Records for the exercise:

● ● ● ● ● ● ●

-- ==== Sys2Proof/Machine/State.lean ====
section
/-! DEFINITION. The state of the block, the actions of its host, and reset
(spec/10_state.md R10 to R25; spec/70_reset_and_hazards.md R230). -/

namespace Sys2Proof.Machine

/-- The outcome codes `STATUS.FC` can hold (spec/60_exceptions.md R200). -/
inductive FaultCode where
  /-- 0: no error. -/
  | ok
  /-- 1: a bit count or text length out of range (R201). -/
  | invalidBitCount
  /-- 2: a character outside the base32 alphabet (R202). -/
  | invalidBase32
  /-- 3: a reserved command word (R203). -/
  | illegalCommand
  deriving DecidableEq, Repr

/-- The registers by name (R10); each place of `TXT` is one. -/
inductive Reg where
  | lat | lon | qlat | qlon | code | nbits | elat | elon
  | txt (i : Fin 12)
  | tlen | status
  deriving DecidableEq, Repr

/-- A register together with a value of its width: what a host write carries and what a host read
returns (R19, spec/20_memory.md R47). -/
inductive RegValue where
  | lat (v : Code)
  | lon (v : Code)
  | qlat (v : Fixed)
  | qlon (v : Fixed)
  | code (v : Code)
  | nbits (v : BitVec 16)
  | elat (v : Code)
  | elon (v : Code)
  | txt (i : Fin 12) (v : Byte)
  | tlen (v : BitVec 4)
  | status (v : Byte)
  deriving DecidableEq, Repr

/-- One atomic action on the block from outside: the host's three kinds of action (R2) and the
reset input (R230). -/
inductive Action where
  /-- `WR reg, value`. -/
  | write (v : RegValue)
  /-- `RD reg`. -/
  | read (r : Reg)
  /-- Issue of a command word. -/
  | issue (w : CommandWord)
  /-- The reset input. -/
  | reset
  deriving DecidableEq, Repr

/-- The registers of the block, "exactly these registers and no other state" (R10), and after them
three fields of the model's own: what the host has still to do, what its latest read returned, and
how many free values the quantiser has used (log entries 1, 2, 3). -/
structure State where
  /-- `LAT` (R11). -/
  lat : Code
  /-- `LON` (R11). -/
  lon : Code
  /-- `QLAT` (R12). -/
  qlat : Fixed
  /-- `QLON` (R12). -/
  qlon : Fixed
  /-- `CODE` (R13). -/
  code : Code
  /-- `NBITS`, two's complement (R14). -/
  nbits : BitVec 16
  /-- `ELAT` (R15). -/
  elat : Code
  /-- `ELON` (R15). -/
  elon : Code
  /-- `TXT[0]` to `TXT[11]` (R16). -/
  txt : Vector Byte 12
  /-- `TLEN` (R17). -/
  tlen : BitVec 4
  /-- `STATUS` (R18). -/
  status : Byte
  /-- The model's own: the host's actions not yet performed, in the total order of
  spec/20_memory.md R50, the next one first. -/
  pending : List Action
  /-- The model's own: what the host's latest register read returned. -/
  answer : Option RegValue
  /-- The model's own: the index of the quantiser's next free value (spec/40_quantiser.md R82). -/
  draws : Nat
  deriving DecidableEq, Repr

/-- The reasons the machine stops with a fault: none. Every fault of the spec is an outcome in
`STATUS.FC` after which "the block is ready for the next host action at once"
(spec/60_exceptions.md R204). DEDUCED (log entry 13), safe. -/
inductive Fault where
  deriving DecidableEq, Repr

/-- The reasons the model gives an instruction no meaning. -/
inductive Refusal where
  /-- Raised by an arm of `exec` for an instruction without a meaning yet; safe. No arm raises it. -/
  | notModelled (mnemonic : String)
  deriving DecidableEq, Repr

/-- The machine right after reset: "every register holds zero" (R25); the host has asked nothing
yet (log entries 1, 2, 4, 6). -/
def State.reset : State where
  lat := 0#64
  lon := 0#64
  qlat := 0#32
  qlon := 0#32
  code := 0#64
  nbits := 0#16
  elat := 0#64
  elon := 0#64
  txt := #v[0#8, 0#8, 0#8, 0#8, 0#8, 0#8, 0#8, 0#8, 0#8, 0#8, 0#8, 0#8]
  tlen := 0#4
  status := 0x00#8
  pending := []
  answer := none
  draws := 0

end Sys2Proof.Machine
end

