-- ==== Sys2Proof/Machine/Flags.lean ====
section
/-! DEFINITION. The one flag-like state, `STATUS.FC` (spec/10_state.md R18, R23;
spec/60_exceptions.md R200). There are no condition codes. -/

namespace Sys2Proof.Machine

/-- The numeric codes (R200). -/
def FaultCode.toBits : FaultCode → BitVec 3
  | .ok => 0#3
  | .invalidBitCount => 1#3
  | .invalidBase32 => 2#3
  | .illegalCommand => 3#3

/-- `STATUS.FC`: bits 2:0 (R18). -/
def State.fc (s : State) : BitVec 3 := s.status.extractLsb' 0 3

/-- The reserved field of `STATUS`: bits 7:3 (R18). -/
def State.statusReserved (s : State) : BitVec 5 := s.status.extractLsb' 3 5

/-- `STATUS.FC <- c`; the reserved bits 7:3 are "never written" (R18). -/
def State.setFC (c : FaultCode) (s : State) : State :=
  { s with status := s.statusReserved ++ c.toBits }

end Sys2Proof.Machine
end

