/-- Less than one fixed-point step below the lower end the scaled value is above -1. -/
theorem quantScaled_above_minus_one {v off span : Code} {o s a : Nat} {k : Int}
    (hoff : fpOfBits off = .fin false (o * fpOne)) (hspan : fpOfBits span = .fin false (s * fpOne))
    (ho64 : 64 ≤ o) (hs0 : 0 < s) (hs : s ≤ 512) (hk : realUnits? v = some k)
    (ha : k + o * fpOne = -(a : Int)) (ha0 : 0 < a) (hlt : a * 2 ^ 32 < s * fpOne) :
    ∃ m, quantScaled v off span = .fin true m ∧ m < fpOne := by
  have hf := fpOne_pos
  have hsf : 0 < s * fpOne := Nat.mul_pos hs0 hf
  have hne : s * fpOne ≠ 0 := by omega
  rw [quantScaled_of_negative_sum hoff hspan hk ha ha0]
  obtain ⟨neg, m, hv, hkm⟩ : ∃ neg m, fpOfBits v = .fin neg m ∧ signedUnits neg m = k := by
    unfold realUnits? at hk
    split at hk <;> simp_all
  have hone := fpOne_eq
  -- `a` is a multiple of the spacing of patterns of this size
  have hmag : (m : Int) = a + o * fpOne := by
    cases neg
    · rw [signedUnits_false] at hkm
      have : (0 : Int) ≤ o * fpOne := by positivity
      omega
    · rw [signedUnits_true] at hkm
      omega
  have hmn : m = a + o * fpOne := by exact_mod_cast hmag
  have hdo : 2 ^ 1028 ∣ o * fpOne := by
    rw [hone]
    exact Dvd.dvd.mul_left (pow_dvd_pow 2 (by decide)) o
  have hbig : 2 ^ 1080 ≤ m := by
    have h1 : 64 * fpOne ≤ o * fpOne := Nat.mul_le_mul_right _ ho64
    have h2 : 64 * fpOne = 2 ^ 1080 := by
      rw [hone, show 64 = 2 ^ 6 by rfl, ← pow_add]
    rw [← h2, hmn]
    exact h1.trans (Nat.le_add_left _ _)
  obtain ⟨c, hc⟩ : 2 ^ 1028 ∣ a := by
    have h1 := spacing_dvd_of_le (fpOfBits_representable hv) hbig
    rw [hmn] at h1
    exact (Nat.dvd_add_iff_left hdo).2 h1
  -- counted in that spacing, `a` is below the step by at least one
  obtain ⟨u, hu, hunit⟩ : ∃ u, u = 2 ^ 1019 ∧ fpOne = u * 2 ^ 55 :=
    ⟨_, rfl, by rw [hone, ← pow_add]⟩
  have hu0 : 0 < u := by rw [hu]; positivity
  have hcu : a = u * 2 ^ 9 * c := by rw [hc, hu, ← pow_add]
  have hcs : c < s * 2 ^ 14 := by
    rw [hcu, hunit] at hlt
    have h1 : u * (c * 2 ^ 41) < u * (s * 2 ^ 55) := by
      calc u * (c * 2 ^ 41) = u * 2 ^ 9 * c * 2 ^ 32 := by ring
        _ < s * (u * 2 ^ 55) := hlt
        _ = _ := by ring
    have := Nat.lt_of_mul_lt_mul_left h1
    omega
  have hA : fpRepresentable a := ⟨c, 1028, by omega, by rw [hc, Nat.mul_comm]⟩
  have e1 : fpRound true a 1 = .fin true a := by
    rw [fpRound_eq_fin 1 (by decide) (by decide) (by
      rw [hcu, hunit]
      calc u * 2 ^ 9 * c ≤ u * 2 ^ 9 * 2 ^ 46 := Nat.mul_le_mul_left _ (by omega)
        _ = _ := by ring)]
    have := roundUnits_exact (m := a) (den := 1) (by decide) hA
    rw [mul_one] at this
    rw [this]
  have hB : fpRepresentable ((2 ^ 23 - 1) * u) := ⟨2 ^ 23 - 1, 1019, by decide, by rw [hu]⟩
  have hq : a * fpOne ≤ (2 ^ 23 - 1) * u * (s * fpOne) := by
    have h1 : 2 ^ 9 * c ≤ (2 ^ 23 - 1) * s := by omega
    calc a * fpOne = u * fpOne * (2 ^ 9 * c) := by rw [hcu]; ring
      _ ≤ u * fpOne * ((2 ^ 23 - 1) * s) := Nat.mul_le_mul_left _ h1
      _ = _ := by ring
  have e2 := roundUnits_le hsf hB hq
  have e3 : fdiv (.fin true a) (.fin false (s * fpOne)) =
      .fin true (roundUnits (a * fpOne) (s * fpOne)) := by
    unfold fdiv
    simp only
    rw [if_neg hne]
    exact fpRound_eq_fin 1 hsf (by decide) (hq.trans (Nat.mul_le_mul_right _ (by
      rw [hunit, one_mul, Nat.mul_comm u]
      exact Nat.mul_le_mul_right _ (by decide))))
  rw [e1, e3]
  generalize roundUnits (a * fpOne) (s * fpOne) = q at e2 ⊢
  have hp : q * (2 ^ 32 * fpOne) ≤ (2 ^ 23 - 1) * u * 2 ^ 32 * fpOne := by
    calc _ ≤ (2 ^ 23 - 1) * u * (2 ^ 32 * fpOne) := Nat.mul_le_mul_right _ e2
      _ = _ := by ring
  have hC : fpRepresentable ((2 ^ 23 - 1) * u * 2 ^ 32) :=
    ⟨2 ^ 23 - 1, 1051, by decide, by rw [hu, mul_assoc, ← pow_add]⟩
  have hCone : (2 ^ 23 - 1) * u * 2 ^ 32 < fpOne := by
    calc (2 ^ 23 - 1) * u * 2 ^ 32 = u * ((2 ^ 23 - 1) * 2 ^ 32) := by ring
      _ < u * 2 ^ 55 := Nat.mul_lt_mul_of_pos_left (by decide) hu0
      _ = fpOne := hunit.symm
  refine ⟨roundUnits (q * (2 ^ 32 * fpOne)) fpOne, ?_, lt_of_le_of_lt (roundUnits_le hf hC hp) hCone⟩
  have hm : fmul (.fin true q) (.fin false (2 ^ 32 * fpOne)) =
      fpRound true (q * (2 ^ 32 * fpOne)) fpOne := rfl
  rw [hm]
  exact fpRound_eq_fin 1 hf (by decide)
    (hp.trans (Nat.mul_le_mul_right _ (by rw [one_mul]; exact hCone.le)))

/-- One fixed-point step below the lower end, and from there down, the scaled value is at or below -1. -/
theorem quantScaled_at_most_minus_one {v off span : Code} {o s a : Nat} {k : Int}
    (hoff : fpOfBits off = .fin false (o * fpOne)) (hspan : fpOfBits span = .fin false (s * fpOne))
    (hs0 : 0 < s) (hs : s ≤ 512) (hk : realUnits? v = some k)
    (ha : k + o * fpOne = -(a : Int)) (ha0 : 0 < a) (hle : s * fpOne ≤ a * 2 ^ 32) :
    quantScaled v off span = .inf true ∨
      ∃ m, quantScaled v off span = .fin true m ∧ fpOne ≤ m := by
  have hf := fpOne_pos
  have hsf : 0 < s * fpOne := Nat.mul_pos hs0 hf
  have hne : s * fpOne ≠ 0 := by omega
  have hne' : 2 ^ 32 * fpOne ≠ 0 := by positivity
  have hone := fpOne_eq
  rw [quantScaled_of_negative_sum hoff hspan hk ha ha0]
  obtain ⟨u, hu, hunit⟩ : ∃ u, u = 2 ^ 1042 ∧ fpOne = u * 2 ^ 32 :=
    ⟨_, rfl, by rw [hone, ← pow_add]⟩
  have hsu : s * u ≤ a := by
    rw [hunit, ← mul_assoc] at hle
    exact Nat.le_of_mul_le_mul_right hle (by decide)
  have r1 : fpRepresentable (s * u) := ⟨s, 1042, by omega, by rw [hu]⟩
  have r2 : fpRepresentable u := ⟨1, 1042, by decide, by rw [hu, one_mul]⟩
  have r3 : fpRepresentable fpOne := ⟨1, 1074, by decide, by rw [hone, one_mul]⟩
  rcases fpRound_ge (neg := true) (num := a) (den := 1) (by decide) r1
    (by rw [mul_one]; exact hsu) with h1 | ⟨x, h1, hx⟩
  · rw [h1]
    left
    unfold fdiv
    simp only
    unfold fmul
    simp only
    rw [if_neg hne']
    rfl
  · rw [h1]
    have hd : fdiv (.fin true x) (.fin false (s * fpOne)) = fpRound true (x * fpOne) (s * fpOne) := by
      unfold fdiv
      simp only
      rw [if_neg hne]
      rfl
    rw [hd]
    rcases fpRound_ge (neg := true) hsf r2 (by
      calc u * (s * fpOne) = s * u * fpOne := by ring
        _ ≤ x * fpOne := Nat.mul_le_mul_right _ hx) with h2 | ⟨y, h2, hy⟩
    · rw [h2]
      left
      unfold fmul
      simp only
      rw [if_neg hne']
      rfl
    · rw [h2]
      have hm : fmul (.fin true y) (.fin false (2 ^ 32 * fpOne)) =
          fpRound true (y * (2 ^ 32 * fpOne)) fpOne := by
        unfold fmul
        rfl
      rw [hm]
      refine fpRound_ge hf r3 ?_
      calc fpOne * fpOne = u * (2 ^ 32 * fpOne) := by nth_rewrite 1 [hunit]; ring
        _ ≤ _ := Nat.mul_le_mul_right _ hy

● ● ● ● ● ● ●

Your task: Your task is to transcribe, with no changes, only the lines of the listing above that lie between the line holding "have hmn : m" and the line holding "have h2 : 64 * fpOne = 2 ^ 1080 := by", inclusive.

Answer space:
  have hmn : m = a + o * fpOne := by exact_mod_cast hmag
  have hdo : 2 ^ 1028 ∣ o * fpOne := by
    rw [hone]
    exact Dvd.dvd.mul_left (pow_dvd_pow 2 (by decide)) o
  have hbig : 2 ^ 1080 ≤ m := by
    have h1 : 64 * fpOne ≤ o * fpOne := Nat.mul_le_mul_right _ ho64
    have h2 : 64 * fpOne = 2 ^ 1080 := by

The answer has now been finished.